No, I havnt gotten anyone pregnant... I hope... (kidding)

I was having coffee with a friend today, and she said something Ive heard a million times in my life, give or take twenty thousand...

"Your going to be a good Father"

I hope so, but to be honest, Its one of my biggest fears. I didnt have the best role model of a father, no offense Dad if your out there. And the fact that I see some of his negative traits coming out of me is scary as hell-o.

I really think I'll be ok, I am nothing like him in many ways, which is good. I guess its best to work on my negative traits now, while there is no Tony junior out there, that I know of.

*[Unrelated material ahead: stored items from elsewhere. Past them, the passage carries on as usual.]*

-- ==== Sys2Proof/Machine/Seq.lean ====
section
/-! DEFINITION. The stream walkers and the records they execute (R33-R39, R239, R241, R312, R317, R327, R331, R353,
R354, R357), TNEW, TDEL and TPIN at the home shard (R231, R232), and posting an event (R284). -/
namespace Sys2Proof.Machine
open Sys2Proof

/-- Who walks: a launch's walker, or a recipe frame in its launch. -/
structure Walker where
  l : Nat
  f : Option Nat
  deriving DecidableEq, Repr

def walkerOf (s : State) : Option Walker :=
  match s.agent with
  | .walker l => some { l := l, f := Option.none }
  | .frame f => (s.frame f).map (fun x => { l := x.launch, f := some f })
  | _ => Option.none

def walkPc (s : State) (w : Walker) : Word :=
  match w.f with
  | none => (s.launch w.l).pc
  | some f => ((s.frame f).map (fun x => x.pc)).getD 0

def setWalk (s : State) (w : Walker) (x : WalkSt) : State :=
  match w.f with
  | none => s.setLaunch w.l { s.launch w.l with walk := x }
  | some f =>
    match s.frame f with
    | some y => s.setFrame f { y with walk := x }
    | none => s

def setWalkPark (s : State) (w : Walker) (x : ParkSt) : State :=
  match w.f with
  | none => s.setLaunch w.l { s.launch w.l with park := x }
  | some f =>
    match s.frame f with
    | some y => s.setFrame f { y with park := x }
    | none => s

/-- The walk goes on at an address; a frame's ends after its last record. -/
def goTo (s : State) (w : Walker) (pc : Word) : State :=
  match w.f with
  | none => s.setLaunch w.l { s.launch w.l with pc := pc, walk := .run }
  | some f =>
    match s.frame f with
    | some y => s.setFrame f { y with pc := pc, left := y.left - 1, walk := if y.left ≤ 1 then .ended else .run }
    | none => s

def nextRec (s : State) (w : Walker) : State := goTo s w (walkPc s w + 32)

def walkDie (s : State) (w : Walker) : Nat :=
  match w.f with
  | none => (s.launch w.l).die
  | some f => ((s.frame f).map (fun x => x.die)).getD 0

def walkCtx (s : State) (w : Walker) : Nat := (s.launch w.l).ctx

/-- A stream fault (R35, R242): the walk stops at the record, which goes to the fault handler. -/
def streamFault (s : State) (w : Walker) : State :=
  let src := match w.f with
    | none => HSrc.walker
    | some f => .frame f
  reportFault (setWalk s w .faulted) w.l cIllegal (walkPc s w) src

/-- The walker parks at its record with a fault record of AGENT 6 (R317). -/
def walkPark (s : State) (w : Walker) (va : Word) : State :=
  let (who, sub) := match w.f with
    | none => (w.l, 0)
    | some f => (f, 1)
  let r := postFault s (walkCtx s w) va agSeq .read (walkDie s w) (Config.unitNumber (walkDie s w)) who sub
  setWalkPark r.2 w (.wait r.1)

/-- A read by the walker (R317): it goes on with the value, parks, faults the record, or takes a line back. -/
def walkRead (s : State) (w : Walker) (r : SRd) (k : Nat → Out) : Out :=
  match r with
  | .ok v => k v
  | .fault => .next (streamFault s w)
  | .absent va => .next (walkPark s w va)
  | .held line => .next (sendSnoop s line)

/-! ### KEEP waits (R357) -/

/-- The operators of a walk's own stream. -/
def ownOps (s : State) (w : Walker) : List (Nat × Op) :=
  s.work.ops.filter (fun x => x.2.launch == w.l && x.2.frame == w.f)

def walkEntered (s : State) (w : Walker) : Nat :=
  match w.f with
  | none => (s.launch w.l).entered
  | some f => ((s.frame f).map (fun x => x.entered)).getD 0

/-- Every operator that a KEEP wait covers is complete: all but the `keep` that entered last. -/
def keepOver (s : State) (w : Walker) (keep : Nat) : Bool :=
  !((ownOps s w).any (fun x => decide (x.2.num + keep < walkEntered s w)))

def walkState (s : State) (w : Walker) : WalkSt :=
  match w.f with
  | none => (s.launch w.l).walk
  | some f => ((s.frame f).map (fun x => x.walk)).getD .ended

/-- The KEEP wait of a record, then its effect. -/
def keepWait (s : State) (w : Walker) (keep : BitVec 8) (k : Out) : Out :=
  if walkState s w = .keepDone || keepOver s w keep.toNat then k
  else if w.f.isSome then .next s else .next (setWalk s w (.keep keep.toNat))

/-- KEEP_WAIT_END (R357). -/
def execKeepWaitEnd (l : Nat) (s : State) : Out :=
  match (s.launch l).walk with
  | .keep n => .next (if keepOver s { l := l, f := none } n then s.setLaunch l { s.launch l with walk := .keepDone } else s)
  | _ => .next s

/-! ### Records that a recipe may not hold (R239) -/

/-- Runs a record of a launch's stream; in a recipe it is a stream fault. -/
def streamOnly (s : State) (k : Walker → Out) : Out :=
  match walkerOf s with
  | none => .next s
  | some w => if w.f.isSome then .next (streamFault s w) else k w

/-- Runs a record of either. -/
def anyStream (s : State) (k : Walker → Out) : Out :=
  match walkerOf s with
  | none => .next s
  | some w => k w

/-- OFF counts records from the record itself (R353). -/
def offTarget (pc : Word) (off : BitVec 32) : Word := pc + 32 * off.signExtend 64

/-- JMP (R34). -/
def execJmp (off : BitVec 32) (s : State) : Out :=
  streamOnly s fun w => .next (goTo s w (offTarget (walkPc s w) off))

/-- SYNC (R34). -/
def execSync (keep : BitVec 8) (s : State) : Out :=
  anyStream s fun w => keepWait s w keep (.next (nextRec s w))

/-- END (R34). -/
def execSeqEnd (s : State) : Out := streamOnly s fun w => .next (setWalk s w .ended)

/-- The condition word of a record (R317). -/
def condRead (s : State) (w : Walker) (cwi : BitVec 16) : SRd :=
  seqRead s (walkCtx s w) (walkDie s w) 4 1 ((s.launch w.l).pkt.condb + 4 * cwi.zeroExtend 64)

/-- The read of a condition word is an acquire at package scope of what its home and the sequencer's die have been sent, tokens
among it (R253, R317). -/
def condAcquire (s : State) (w : Walker) (cwi : BitVec 16) : State :=
  let a := (s.launch w.l).pkt.condb + 4 * cwi.zeroExtend 64
  match seqCheck s (walkCtx s w) (walkDie s w) .read a 4 with
  | .ok key _ => takeStamps s (walkDie s w) [walkDie s w, seqTarget s (walkCtx s w) (walkDie s w) a key]
  | _ => s

/-- IFC (R34, R317). -/
def execIfc (off : BitVec 32) (cwi : BitVec 16) (keep : BitVec 8) (s : State) : Out :=
  streamOnly s fun w => keepWait s w keep <|
    walkRead s w (condRead s w cwi) fun v =>
      let s := condAcquire s w cwi
      .next (if v = 0 then goTo s w (offTarget (walkPc s w) off) else nextRec s w)

/-- The while stack above and with an entry for a record, latest first: the entries kept below, and its count on this
arrival. -/
def whileEntry (a : Word) : List (Word × BitVec 32) → Option (Nat × List (Word × BitVec 32))
  | [] => none
  | x :: xs => if x.1 = a then some (x.2.toNat + 1, xs) else whileEntry a xs

/-- WHL (R36, R353). -/
def execWhl (off : BitVec 32) (cwi : BitVec 16) (keep : BitVec 8) (bound : BitVec 32) (s : State) : Out :=
  streamOnly s fun w =>
    if bound = 0 then .next (streamFault s w)
    else keepWait s w keep <|
      walkRead s w (condRead s w cwi) fun v =>
        let s := condAcquire s w cwi
        let a := walkPc s w
        let x := s.launch w.l
        let (n, below) := (whileEntry a x.whiles).getD (1, x.whiles)
        if (whileEntry a x.whiles).isNone && decide (8 ≤ x.whiles.length) then .next (streamFault s w)
        else if v = 0 ∨ bound.toNat < n then
          .next (goTo (s.setLaunch w.l { x with whiles := below }) w (offTarget a off))
        else .next (nextRec (s.setLaunch w.l { x with whiles := (a, BitVec.ofNat 32 n) :: below }) w)

/-! ### SIGH -/

/-- LOG of a queue register, if it enables the queue (Table 12-9). -/
def hostQueueLog (base : Word) : Option Nat :=
  let n := nbits base.toNat 0 5
  if 6 ≤ n ∧ n ≤ 16 then some n else none

/-- The key of record k of a host queue. -/
def hostQueueKey (base : Word) (log k : Nat) : Nat := hostKey (nbits base.toNat 12 44 * 2 ^ 12 + 32 * (k % 2 ^ log))

/-- Posts a 32-byte event record (R284); none where the event queue is full. -/
def postEvent (s : State) (ctx : Nat) (value : Word) (slot queue kind die : Nat) : Option State :=
  let x := s.ctx ctx
  let r := x.regs
  match hostQueueLog r.eqbase with
  | none => none
  | some log =>
    if 2 ^ log ≤ (r.eqwr - r.eqrd).toNat then none
    else
      let key := hostQueueKey r.eqbase log r.eqwr.toNat
      let m := (((((s.mem.writeNat key 8 value.toNat).writeNat (key + 8) 8 slot).writeNat (key + 16) 2 queue).writeNat
        (key + 18) 1 kind).writeNat (key + 19) 5 die).writeNat (key + 24) 8 (s.gtime die).toNat
      let s := sendStamp { s with mem := m } die (hostDie s ctx)
      some (raiseVector (s.setCtx ctx { x with regs := { r with eqwr := r.eqwr + 1 } }) ctx)

/-- The queue number an event shows: the nest queue's is 0x1_0000, of which 16 bits are shown. -/
def shownQueue (q : Nat) : Nat := if 65536 ≤ q then 0 else q

/-- SIGH (R34, R284, R331). -/
def execSigh (keep : BitVec 8) (value : Word) (s : State) : Out :=
  streamOnly s fun w => keepWait s w keep <|
    let x := s.launch w.l
    match postEvent s x.ctx value x.slot (shownQueue x.queue) 1 x.die with
    | none => .next s
    | some s => .next (nextRec s w)

/-! ### CNCL -/

/-- CNCL (R312): a FREE scope has no effect; the ticket of the home's reply is awaited with WAIT = 1. -/
def execCncl (scope : BitVec 16) (wait : Bool) (s : State) : Out :=
  streamOnly s fun w =>
    let n := scope.toNat
    if (s.scope n).st = .free then .next (nextRec s w)
    else if !inSubtree s n (s.launch w.l).pkt.scope.toNat then .next (streamFault s w)
    else
      let x := s.launch w.l
      .next (setWalk (askCancel (nextRec s w) (walkDie s w) n (.walker w.l) x.ctx (some x.pkt.scope.toNat)) w (.cnclReq wait))

/-! ### OPR and XFER -/

/-- A valid rectangle code (R25). -/
def rectValid (s : State) (ctx : Nat) (r : BitVec 15) : Bool :=
  let w := 2 ^ rectLW r
  let h := 2 ^ rectLH r
  decide (rectLW r ≤ 5) && decide (rectLH r ≤ 4) && decide (rectX r % w = 0) && decide (rectY r % h = 0) &&
    allFrom (fun j => (coreAt (s.ctx ctx).vdmap (rectX r + j % w) (rectY r + j / w)).isSome) 0 (w * h)

/-- Rectangle a lies within rectangle b. -/
def rectWithin (a b : BitVec 15) : Bool :=
  decide (rectX b ≤ rectX a) && decide (rectY b ≤ rectY a) &&
    decide (rectX a + 2 ^ rectLW a ≤ rectX b + 2 ^ rectLW b) && decide (rectY a + 2 ^ rectLH a ≤ rectY b + 2 ^ rectLH b)

/-- Loop j of an OPB's 512 bits; none where malformed (R38). -/
def opbLoop (v nloop j : Nat) : Option Loop :=
  let x := nbits v (128 + 64 * j) 64
  let l : Loop := { ord := nbits x 48 3, tile := nbits x 32 16, extent := nbits x 0 32 }
  if nbits x 51 13 ≠ 0 ∨ l.tile = 0 ∨ l.extent = 0 ∨ nloop ≤ l.ord then none else some l

/-- The loops from j on. -/
def opbLoops (v nloop : Nat) : Nat → Nat → Option (List Loop)
  | 0, _ => some []
  | n + 1, j =>
    match opbLoop v nloop j, opbLoops v nloop n (j + 1) with
    | some l, some ls => some (l :: ls)
    | _, _ => none

/-- ENTRY and the loops of an OPB; none where it is malformed (R37, R38). -/
def readOpb (v : Nat) : Option (Word × List Loop) :=
  let n := nbits v 64 3
  if nbits v 57 7 ≠ 0 ∨ nbits v 67 61 ≠ 0 ∨ n = 0 ∨ n = 7 then none
  else match opbLoops v n n 0 with
    | none => none
    | some ls =>
      if (List.range n).all (fun k => ls.any (fun l => l.ord == k)) then some (BitVec.ofNat 64 (nbits v 0 57), ls) else none

def Loop.tiles (l : Loop) : Nat := (l.extent + l.tile - 1) / l.tile

/-- Steps of an operator (R39). -/
def stepCount (ls : List Loop) : Nat := ls.foldl (fun n l => n * l.tiles) 1

/-- A handle with index 0 names none (R33). -/
def normHandle (h : BitVec 32) : BitVec 32 := if nbits h.toNat 8 20 = 0 then 0 else h

/-- Every handle of a list names a live tensor. -/
def handlesLive (s : State) (ctx : Nat) (hs : List (BitVec 32)) : Bool :=
  hs.all (fun h => decide (h = 0) || (liveTensor s ctx h).isSome)

/-- The outputs are allowed (R35, R239, R327): at least one, no tensor twice; in a recipe, the frame's own tensor only. -/
def outsOk (s : State) (w : Walker) (outs : List (BitVec 32)) : Bool :=
  let named := (outs.filter (fun h => h ≠ 0)).map (handleKey s (walkCtx s w))
  match w.f with
  | none => !named.isEmpty && decide named.Nodup
  | some f => decide (named = [(s.frame f).map (fun x => x.t)])

/-- The scoreboard has no room (R34, R241). -/
def boardFull (s : State) (w : Walker) : Bool :=
  match w.f with
  | none => decide (64 ≤ (launchOps s w.l).length)
  | some _ =>
    let d := walkDie s w
    decide (8 ≤ (s.work.ops.filter (fun x => match x.2.frame with
      | some g => (s.frame g).map (fun y => y.die) == some d
      | none => false)).length)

So anywho, I met up with with Ryan, Blur, Cinday and Danny Glendinininining at Frankies Fun Park. I arrived late, and they were all in the middle of a round of put put which I went and observed. It was kinda cold out, So I was just watching them play with my hands in my jacket pockets. I look over and see two boys trying to put put, and right behind them, was their father, watching them both play, with his hands in his jacket pockets... I thought of that father comment earlier... I looked over at my four "kids" playing put put... Ok, so it was a stretch, but I did compute it like such, not that I feel like Ryan, Blur, Cindy and Danny are my kids or anything, but I saw myself doing things with my kids, taking them places, taking joy in watching them have fun, and just enjoying life, just as I was just watching my friends play put put.

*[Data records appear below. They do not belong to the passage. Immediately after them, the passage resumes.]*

/-- A core lent to child l goes back (R49): its suspended strand resumes, unless its launch is over. -/
def returnCore (s : State) (l p c : Nat) : State :=
  let k := s.core c
  let y := s.launch p
  let pre := if y.st = .preempting then some y.preAt else none
  let s := if k.bind.bound = some l then readyNow (s.setCore c { k with bind := { k.bind with bound := some p, preempt := pre } }) p c
    else s
  match (s.core c).bind.frames with
  | f :: fs =>
    if f.child ≠ l then s
    else if walking (s.launch p) then returnStrand s c f
    else s.setCore c { s.core c with bind := { (s.core c).bind with frames := fs } }
  | [] => s

/-- LEND_RETURN (R49): once the child is stamped and has its own lent cores back. The cores of a parent that is over are unbound,
unless they are lent to it in turn; a pre-emption of the parent goes on (R305). -/
def execLendReturn (l : Nat) (s : State) : Out :=
  let x := s.launch l
  match x.lent, x.parent with
  | true, some p =>
    if x.st ≠ .stamped ∨ s.work.launches.any (fun m => m.2.lent && m.2.parent == some l) then .next s
    else
      let s := (launchCores s l).foldl (fun s c => returnCore s l p c) (s.setLaunch l { x with lent := false })
      .next (if (s.launch p).st = .stamped ∧ !(s.launch p).lent then unbindLaunch s p else settlePre s p)
  | _, _ => .next s

end Sys2Proof.Machine
end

I know this was random, but fatherhood is such a fear of mine. I used to pray everynight as a child to Not be like my dad. When I was in the Marines, I worked a second job for the sole purpose of saving money for my future family, I didnt wanna be poor and hungry like we were... (although I did save close to four thousand dollars, I used about eighty percent of my second job income on alcohol! Those were the good ole days.. I think...)

Tho it is terrifying, I really believe I will be a good daddy. I wont be perfect, but lord knows ill try.

1 Comments:

Anonymous Anonymous said...

Tony, I believe you are going to be a great father when the time comes. As a "kid from a family of divorce," I have the same fear. You know my father was far from perfect. But, I was always told by my mother that kids that get short changed by their earthy father have the best father of all--- their Heavenly Father. I know it's not the same, but it's true... At least I think so. Some how. I want to be an even better father and will stop at nothing to do so because of how I was hurt by mine.

Can we talk about his over coffee sometime? Seriously.

PS: I made an appointment. I hope they let me cuss.